> Exercise directions
From the entries that follow, copy each line containing the word "high".

> Listed entries
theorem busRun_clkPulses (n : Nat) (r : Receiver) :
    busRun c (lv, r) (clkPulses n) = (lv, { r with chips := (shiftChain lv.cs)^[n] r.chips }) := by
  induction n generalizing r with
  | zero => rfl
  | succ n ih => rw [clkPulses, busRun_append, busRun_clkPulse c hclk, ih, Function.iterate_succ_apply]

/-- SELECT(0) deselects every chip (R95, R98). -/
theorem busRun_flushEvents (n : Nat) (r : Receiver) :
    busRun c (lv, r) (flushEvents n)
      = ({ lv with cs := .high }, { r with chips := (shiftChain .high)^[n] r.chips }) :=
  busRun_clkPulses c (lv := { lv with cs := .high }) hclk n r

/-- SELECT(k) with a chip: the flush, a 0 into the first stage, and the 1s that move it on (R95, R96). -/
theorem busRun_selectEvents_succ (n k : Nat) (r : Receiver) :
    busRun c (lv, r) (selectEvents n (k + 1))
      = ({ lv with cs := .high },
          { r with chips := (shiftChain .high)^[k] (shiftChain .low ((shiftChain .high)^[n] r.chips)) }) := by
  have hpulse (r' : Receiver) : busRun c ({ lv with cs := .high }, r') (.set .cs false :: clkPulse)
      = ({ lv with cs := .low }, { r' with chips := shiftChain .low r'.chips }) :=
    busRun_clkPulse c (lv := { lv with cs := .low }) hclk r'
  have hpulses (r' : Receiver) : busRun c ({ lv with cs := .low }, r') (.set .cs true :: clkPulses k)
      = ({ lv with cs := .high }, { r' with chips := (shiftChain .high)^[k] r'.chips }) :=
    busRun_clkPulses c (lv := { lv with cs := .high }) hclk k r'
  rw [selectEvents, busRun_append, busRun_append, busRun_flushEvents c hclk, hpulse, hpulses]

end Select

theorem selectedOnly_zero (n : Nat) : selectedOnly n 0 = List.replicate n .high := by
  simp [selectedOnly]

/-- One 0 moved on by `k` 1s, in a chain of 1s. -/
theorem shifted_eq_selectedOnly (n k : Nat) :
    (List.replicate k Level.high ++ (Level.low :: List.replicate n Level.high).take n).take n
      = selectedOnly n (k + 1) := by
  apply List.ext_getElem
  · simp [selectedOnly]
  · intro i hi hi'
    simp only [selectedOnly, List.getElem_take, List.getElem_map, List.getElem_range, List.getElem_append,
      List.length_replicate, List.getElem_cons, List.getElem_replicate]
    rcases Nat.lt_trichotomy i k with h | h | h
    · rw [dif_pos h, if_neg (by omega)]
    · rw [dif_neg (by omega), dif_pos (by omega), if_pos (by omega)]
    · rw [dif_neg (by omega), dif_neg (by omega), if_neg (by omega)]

> The answer
      = ({ lv with cs := .high }, { r with chips := (shiftChain .high)^[n] r.chips }) :=
  busRun_clkPulses c (lv := { lv with cs := .high }) hclk n r
      = ({ lv with cs := .high },
          { r with chips := (shiftChain .high)^[k] (shiftChain .low ((shiftChain .high)^[n] r.chips)) }) := by
  have hpulse (r' : Receiver) : busRun c ({ lv with cs := .high }, r') (.set .cs false :: clkPulse)
      = ({ lv with cs := .high }, { r' with chips := (shiftChain .high)^[k] r'.chips }) :=
    busRun_clkPulses c (lv := { lv with cs := .high }) hclk k r'
theorem selectedOnly_zero (n : Nat) : selectedOnly n 0 = List.replicate n .high := by
    (List.replicate k Level.high ++ (Level.low :: List.replicate n Level.high).take n).take n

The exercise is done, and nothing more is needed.